President Barack Obama made a media splash four years ago when he became the first president to declare he would publicly release the names of people who came to visit the White House, whether for official business or pleasure.
But the recent scandal over ex-CIA Director David Petraeus’ extramarital affair has exposed the limitations of both the Obama White House’s promise and its practice.
The two women at the center of the controversy – biographer Paula Broadwell who had the affair and Petraeus friend Jill Kelley whose complaint to the FBI about harassing emails uncovered the scandal – visited the White House a total of five times since Obama took office. And none of their visits was in the publicly released database at the time the scandal broke.
The White House offers several explanations. First, all three of Kelley’s visits were in the last three months and the White House typically has a 90-day lag on disclosing visits.
Officials said Broadwell’s first visit to the executive mansion occurred during Obama’s first eight months in office in 2009, a period during which the president had not yet agreed to release the records as a way of settling a lawsuit from a citizen watchdog group.
But Broadwell’s second visit to the White House in 2011 exposes a loophole in the Obama administration’s disclosure commitment that previously escaped much scrutiny. The biographer was invited to a briefing along with about 20 others – many of them from think tanks – for a preview of an Obama speech on Afghanistan.
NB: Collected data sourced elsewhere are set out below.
-- ==== Sys2Proof/Machine/Mailbox.lean ====
section
/-!
DEFINITION. The mailbox of a host port (spec/09 R366 to R374, R382, spec/12 R471): every command of R367 but the two of
dynamic capacity that stand in Grants.lean and Pavilions.lean and VOP_TRANSPORT, which stands with the frames. A payload is the
list of its fields' values in the order that CXL gives them (log entry 30).
-/

namespace Sys2Proof.Machine

/-! ## Identity and firmware (spec/09 R352, R367) -/

/-- MBOX_IDENTIFY: vendor, device, subsystem vendor and subsystem identifiers, serial number, log2 of the largest payload (8 KiB),
component type 3 (spec/09 R352, R366). -/
def execMboxIdentify (i : Port) (s : State) : Host.Outcome State Fault Refusal :=
  s.run fun s => s.mbox i mbSuccess [0x1F8B, 0x0C08, bits s.flash.subsys 0 16, bits s.flash.subsys 16 16, s.flash.serial, 13, 3]

/-- MBOX_GET_FW_INFO: one slot, active, none staged, no activation, the revision of the firmware in force. -/
def execMboxGetFwInfo (i : Port) (s : State) : Host.Outcome State Fault Refusal :=
  s.run fun s => s.mbox i mbSuccess [1, 1, 0, 0, s.boot.version]

/-- The mailbox opcodes of spec/09 R367 with their command effects (log entry 31): bit 1 immediate configuration change, bit 2
immediate data change, bit 3 immediate policy change, bit 4 immediate log change, bit 6 background operation. -/
def mboxEffects : List (Nat × Nat) :=
  [(0x0001, 0), (0x0100, 0), (0x0101, 16), (0x0102, 0), (0x0103, 8), (0x0200, 0), (0x0300, 0), (0x0301, 8), (0x0400, 0),
    (0x0401, 0), (0x4000, 0), (0x4300, 0), (0x4302, 4), (0x4800, 0), (0x4801, 0), (0x4802, 2), (0x4803, 2 + 64), (0xC800, 64)]

/-- The bytes of the Command Effects Log: opcode and effect, 2 bytes each. -/
def celBytes : List Nat := mboxEffects.flatMap fun e => toBytes 2 e.1 ++ toBytes 2 e.2

/-- MBOX_GET_SUPPORTED_LOGS: one log, the Command Effects Log, with its length. -/
def execMboxGetSupportedLogs (i : Port) (s : State) : Host.Outcome State Fault Refusal :=
  s.run fun s => s.mbox i mbSuccess [1, celBytes.length]

/-- MBOX_GET_LOG: bytes of the Command Effects Log; another log or a range past its end is Invalid Input. -/
def execMboxGetLog (i : Port) (cel : Bool) (offset : Nat) (len : Nat) (s : State) : Host.Outcome State Fault Refusal :=
  s.run fun s =>
    if !cel || celBytes.length < offset + len then s.mbox i mbInvalid []
    else s.mbox i mbSuccess ((celBytes.drop offset).take len)

/-! ## Event logs (spec/09 R369, R373) -/

/-- The fields of an event record as its command returns them. -/
def EventRec.fields (r : EventRec) : List Nat :=
  [r.kind, r.handle, r.time, r.code, r.slice, r.detail, r.pavilion, r.logical, r.dpa, r.valueA, r.valueB]

/-- Records that one payload of 8 KiB holds: 128 bytes each after a header of 32 bytes. -/
def recordsPerPayload : Nat := 63

/-- MBOX_GET_EVENT_RECORDS: the overflow and More flags, the overflow count and times, the number of records, the records. -/
def execMboxGetEventRecords (i : Port) (log : Fin 5) (s : State) : Host.Outcome State Fault Refusal :=
  s.run fun s =>
    let g := (s.port i).logs.get EventLog.zero log
    let l := g.records.take recordsPerPayload
    let flags := b2n (g.overflow != 0) + 2 * b2n (decide (recordsPerPayload < g.records.length))
    s.mbox i mbSuccess ([flags, g.overflow, g.firstTime, g.lastTime, l.length] ++ l.flatMap EventRec.fields)

/-- Invalid Handle. -/
def mbInvalidHandle : Nat := 0xE

/-- MBOX_CLEAR_EVENT_RECORDS: every record, or those whose handles it names; the overflow state is cleared with a record. -/
def execMboxClearEventRecords (i : Port) (log : Fin 5) (all : Bool) (handles : List Nat) (s : State) :
    Host.Outcome State Fault Refusal :=
  s.run fun s =>
    let g := (s.port i).logs.get EventLog.zero log
    let keep (f : EventRec → Bool) : Part :=
      let g' : EventLog := { g with records := g.records.filter f, overflow := 0, firstTime := 0, lastTime := 0 }
      (s.onPort i fun t => { t with logs := t.logs.set EventLog.zero log g' }).mbox i mbSuccess []
    if all then keep fun _ => false
    else if handles.isEmpty then s.mbox i mbInvalid []
    else if handles.any fun h => !(g.records.any fun r => r.handle == h) then s.mbox i mbInvalidHandle []
    else keep fun r => !handles.contains r.handle

/-- MBOX_GET_EVENT_INT_POLICY: per log 0 where no interrupt is raised, else the vector plus 1. -/
def execMboxGetEventIntPolicy (i : Port) (s : State) : Host.Outcome State Fault Refusal :=
  s.run fun s => s.mbox i mbSuccess (s.port i).policy

/-- MBOX_SET_EVENT_INT_POLICY: vectors 0 to 15 only (spec/09 R373). -/
def execMboxSetEventIntPolicy (i : Port) (policy : List Nat) (s : State) : Host.Outcome State Fault Refusal :=
  s.run fun s =>
    if policy.length != 5 || policy.any (16 < ·) then s.mbox i mbInvalid []
    else (s.onPort i fun t => { t with policy := policy }).mbox i mbSuccess []

/-! ## The time base (spec/12 R471) -/

/-- MBOX_GET_TIMESTAMP. -/
def execMboxGetTimestamp (i : Port) (s : State) : Host.Outcome State Fault Refusal :=
  s.run fun s => s.mbox i mbSuccess [s.now]

/-- MBOX_SET_TIMESTAMP: a step only under source HOST on the port of TIME_HOST_PORT; ignored and counted elsewhere. -/
def execMboxSetTimestamp (i : Port) (time : U64) (s : State) : Host.Outcome State Fault Refusal :=
  s.run fun s =>
    let s := if s.od0 .timeSource = 2 && s.od0 .timeHostPort = i.val then s.stepTime time.toNat else s.count .timeSetsIgnored 0
    s.mbox i mbSuccess []

/-! ## Capacity and poison (spec/09 R367, R372) -/

/-- MBOX_IDENTIFY_MEMORY_DEVICE: the firmware revision, total, volatile and persistent capacity 0, the records of each log,
label storage 0, the length of the poison list, no injected poison. -/
def execMboxIdentifyMemoryDevice (i : Port) (s : State) : Host.Outcome State Fault Refusal :=
  s.run fun s => s.mbox i mbSuccess [s.boot.version, 0, 0, 0, 512, 512, 512, 512, 512, 0, 1024, 0]

/-- Poison entries that one payload of 8 KiB holds: 16 bytes each after a header of 32 bytes. -/
def poisonPerPayload : Nat := 510

/-- MBOX_GET_POISON_LIST: the More and overflow flags, the overflow time, the number of entries, and per entry its DPA, its length
in 64 B units and the source Internal (2). -/
def execMboxGetPoisonList (i : Port) (s : State) : Host.Outcome State Fault Refusal :=
  s.run fun s =>
    let l := (s.port i).poison
    let o := (s.port i).poisonOver
    s.mbox i mbSuccess ([b2n (decide (poisonPerPayload < l.length)) + 2 * b2n o.isSome, o.getD 0, min poisonPerPayload l.length]
      ++ (l.take poisonPerPayload).flatMap fun e => [e.dpa, e.units, 2])

/-- The slice and the logical address of a DPA of a port, where its extent is accepted and the slice RUNNING. -/
def Part.ofDpa (s : Part) (i dpa : Nat) : Option (Nat × Nat) :=
  if !s.maskBit i (dpa / 2 ^ 21) then none else
  match s.extOfDpa i (dpa / 2 ^ 21) with
  | some (sl, le) => if s.od .sliceState sl = 2 && s.boundPort sl = some i then some (sl, le * 2 ^ 21 + dpa % 2 ^ 21) else none
  | none => none

/-- MBOX_CLEAR_POISON: a full-line write of the given data to the line of a DPA. -/
def execMboxClearPoison (i : Port) (dpa : U64) (data : Line) (s : State) : Host.Outcome State Fault Refusal :=
  s.run fun s =>
    match s.ofDpa i dpa.toNat with
    | none => s.mbox i mbInvalid []
    | some (sl, logical) =>
      let r : Req := ⟨.write, i, 0, ones64, dpa.toNat, sl, logical / 64 * 64, data.toNat, 0, s.vint.bank, s.od .portEpoch i, false⟩
      (s.enqueue r).mbox i mbSuccess []

/-! ## Dynamic capacity (spec/09 R374, R382) -/

/-- MBOX_GET_DC_CONFIGURATION: 8 regions, each with its base, its length of 2^45 bytes, its block size and its DSMAS handle. -/
def execMboxGetDcConfiguration (i : Port) (s : State) : Host.Outcome State Fault Refusal :=
  s.run fun s => s.mbox i mbSuccess (8 :: (List.range 8).flatMap fun r => [r * 2 ^ 45, 2 ^ 45, 2 ^ 21, r])

/-- Runs of consecutive accepted DPA extents under one tag: first DPA, length and tag of each. -/
def tagRuns : List (Nat × Nat) → List (Nat × Nat × Nat)
  | [] => []
  | (x, g) :: r => match tagRuns r with
    | (y, n, h) :: q => if y = x + 1 && h = g then (x, n + 1, g) :: q else (x, 1, g) :: (y, n, h) :: q
    | [] => [(x, 1, g)]

/-- The accepted DPA extents of a port, rising, with their tags (spec/09 R375). -/
def Part.acceptedExts (s : Part) (i : Nat) : List (Nat × Nat) :=
  (s.port i).masks.flatMap fun m => ((List.range 512).filter (bit m.2)).map fun k =>
    let e := (s.port i).regionMap.get 0 m.1
    (m.1 * 512 + k, dcTag ((s.port i).grantOf.get 0 (m.1 * 512 + k)) (bits e 0 16) (bits e 16 12))

/-- MBOX_GET_DC_EXTENT_LIST: the accepted extents: start DPA, length and tag of each run. -/
def execMboxGetDcExtentList (i : Port) (s : State) : Host.Outcome State Fault Refusal :=
  s.run fun s =>
    let l := tagRuns (s.acceptedExts i)
    s.mbox i mbSuccess (l.length :: l.flatMap fun r => [r.1 * 2 ^ 21, r.2.1 * 2 ^ 21, r.2.2])

/-- MBOX_UNSUPPORTED: an opcode that R367 does not list. -/
def execMboxUnsupported (i : Port) (opcode : BitVec 16) (s : State) : Host.Outcome State Fault Refusal :=
  s.run fun s => if mboxEffects.any fun e => e.1 == opcode.toNat then s else s.mbox i mbUnsupported []

end Sys2Proof.Machine
end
White House officials said that visit wasn’t disclosed for national security reasons, an explanation that troubles the very disclosure advocates who fought for the release of the visitor logs in the first place.
The second Broadwell visit “does appear problematic,” said Melanie Sloan, head of the nonpartisan watchdog group Citizens for Responsibility and Ethics in Washington (CREW), which filed the original lawsuit that nudged Obama to disclose the visitor logs. “As part of the settlement of our lawsuit, CREW agreed that certain visits that implicated national security could be withheld. It was our understanding, however, that this would be narrowly construed.
“If the White House is interpreting the exception to allow it to exclude from disclosure a briefing for a group of 20, including individuals who work for think tanks, this is a much broader reading than we ever anticipated. It suggests the exception may be swallowing the rule,” said Sloan, who served as a Justice Department prosecutor during the Clinton years and as a Democratic congressional lawyer before that.
The White House says it can exempt from disclosure any meetings involving national security staff –- such as Broadwell’s 2011 briefing — but it doesn’t know how often that happens because it is not tracking the exemptions, according to an official familiar with the process.
The White House says it volunteered the information about Kelley and Broadwell to reporters in the last few days as a “sign of good faith, and in the interest of being responsive” and that overall it deserves credit for disclosing more than 2.7 million visitors’ entrances to the executive mansion since 2009. It also says there’s a reason for the 90-day time lag in disclosure.
“The short time lag allows the White House to continue to conduct business, while still providing the American people with an unprecedented amount of information about their government. No previous White House has ever adopted such a policy,” the White House said in a statement to the Washington Guardian.
The White House currently is not covered by the Freedom of Information Act and therefore is not legally obligated to disclose visitor records. But when CREW sued to test the president’s commitment to transparency back in 2009, the president agreed to a voluntary release. The exclusions, however, include visits before Sept. 15, 2009 and those perceived to involve national security.
The Petraeus scandal isn’t the first time shortcomings and limitations to the disclosure system have been raised. The nonprofit investigative journalism outlet the Center for Public Integrity in 2011 found numerous instances in which known visitors didn’t show up in the database, including instances of entertainers like Bob Dylan and Joan Bez, who gave live performances at the mansion but weren’t listed in the logs.